Я останавливаюсь, потому что я знаю, что его ужин — это Оусин.
Должно быть сегодня в библиотеке, Оусин была в заговоре против меня. Она ходила за мной весь вечер, видимо, чтобы убедиться, что я никуда не уйду и обязательно попаду сюда. Теперь она увлечена вниманием, которое уделяет ей Ниниан, довольная тем, что она его еда. Мне в глаза бросается нож, торчащий из верхней части ботинка Ниниана. Не замедляясь, я выдергиваю нож из крепления на его щиколотки и продолжаю медленно ползти по столу.
Отодвинув свой стул от стола, Альфред готовится к лобовой атаке. Его крылья громко вибрируют, мне охота оторвать их от его спины. Я хочу заблокировать этот звук, который заставляет меня вспомнить Seven — Eleven, где я впервые услышала этот звук.
От беспокойства глаза Альфреда широко распахнуты, он осматривает комнату в поисках лучшего сценария для побега. Я все еще смотрю на него, пытаясь понять в какую сторону он собирается бежать.

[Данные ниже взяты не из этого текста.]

/-- The sequencer records the updates of L of one fc in the next fc (R254). An L above the CE that now stands is cut by an update
of this fc (R253). -/
def execCoverageLRecord (l : Nat) (s : State) : Host.Outcome State Fault Refusal :=
  match s.launch l with
  | none => .next s
  | some x =>
    let due := sortBy (fun u => u.1 * 2 ^ 40 + u.2.1) (x.updates.filter fun u => decide (u.1 < s.fc))
    if due.isEmpty then .next s
    else
      let v := due.foldl (s.applyL x) x.l
      .next ((s.modLaunch l fun x =>
        { x with lOld := x.l, lAt := s.fc, l := v, updates := x.updates.filter fun u => decide (u.1 ≥ s.fc) }).postCeil l)

/-- L as it was recorded at the end of the previous fc (R246). -/
def Launch.lBefore (x : Launch) (fc : Nat) : Nat := if x.lAt = fc then x.lOld else x.l

/-! ## Buffer handles (R245, R350) -/

/-- STATE of a handle: 0 free, 1 filling, 2 full, 3 draining. -/
def State.bufState (s : State) (h : Nat) : Nat := ((s.bufEntry h).extractLsb' 0 2).toNat
/-- The order of the changes of one fc: walkers and splines, copies, `buf.set`, `buf.wait` (R350). -/
def rankUnit : Nat := 0
@[inherit_doc rankUnit] def rankCopy : Nat := 1
@[inherit_doc rankUnit] def rankSet : Nat := 2
@[inherit_doc rankUnit] def rankWait : Nat := 3
/-- Whether a change of a rank may still be made in this fc: none that follows it in the order has been (R350). -/
def State.bufMay (s : State) (h rank : Nat) : Bool :=
  match aget h s.bufSeen with
  | some (fc, r) => decide (fc ≠ s.fc) || decide (r ≤ rank)
  | none => true
/-- Set the state of a handle. -/
def State.setBuf (s : State) (h st rank : Nat) : State :=
  { s with buffers := aset h (setBits (s.bufEntry h) 0 2 st) s.buffers, bufSeen := aset h (s.fc, rank) s.bufSeen }

/-! ## Walks (R170 to R172, R242 to R249) -/

/-- The indices of a point, dimension 0 first (R170). -/
def pointIdx : List Nat → Nat → List Nat
  | [], _ => []
  | e :: t, n => n % e :: pointIdx t (n / e)
/-- Distance in point number of neighbours along a dimension. -/
def pointStride (exts : List Nat) (d : Nat) : Nat := (exts.take d).foldl (· * ·) 1
/-- The number of points. -/
def points (exts : List Nat) : Nat := exts.foldl (· * ·) 1
/-- Extents of a walk. -/
def Walker.exts (w : Walker) : List Nat := w.dims.map (·.ext)
/-- The number of points of a walk: N. -/
def Walker.total (w : Walker) : Nat := points w.exts
/-- Address of a point: base + Σ i_d·STEP_d (R242); an address below zero has no translation. -/
def Walker.pointVa (w : Walker) (n : Nat) : Nat :=
  let a := (pointIdx w.exts n).zip w.dims |>.foldl (fun (a : Int) z => a + z.1 * z.2.sstr) (w.base : Int)
  if a < 0 then 2 ^ 57 else a.toNat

Позади меня кто-то громко прочищает горло. Я не обращаю внимание на шум, акцентируя свое внимание на глазах Альфреда, которые говорят мне, что он хочет подпрыгнуть вверх и улететь с места нападения.
— Жневьева, что ты делаешь? — раздается позади голос Беннуса.
Судя по тому расстоянию, с которого доноситься его голос, могу сказать, что он по-прежнему сидит во главе стола. Я игнорирую его, еще на дюйм приближаясь к Альфреду, который по-прежнему находится в моем поле зрения, но в следующий момент он оттуда исчезает.
Его мышцы готовы для прыжка в воздух. Мои мышцы тоже напрягаются, и когда я вскакиваю на свою оторванную пятку, чтоб прыгнуть за Альфредом в воздух, я не чувствую ни капли боли. Подлетев к нему, я вытягиваю руку с ножом.
Хотя я планировала вставить нож в грудь Альфреда туда же, куда он воткнул его Рассела, но я промазываю, потому что из-за моей поврежденной ноги у меня нет на это достаточно сил. Я немного разочарована, что мой нож впивается в бедро Альреда, но я скольжу им вниз по его ноге вырезая огромный кусок из его квадрицепса. Хотя, услышав его крик боли мое разочарование становится немного меньше. Падая на пол, я изворачиваюсь, пытаясь ухватить его за ноги, таким образом, чтобы вслед за собой утянуть его вниз.
В моей голове нет ни одной мысли, кроме одной — убить Альфреда. Понимая, что со своей позиции я не могу дотянуться до него, я снова прыгаю на стол, разворачиваюсь и прыгаю на люстру над моей головой. Прежде чем я могу добраться до него, меня кто-то подхватывает на руки.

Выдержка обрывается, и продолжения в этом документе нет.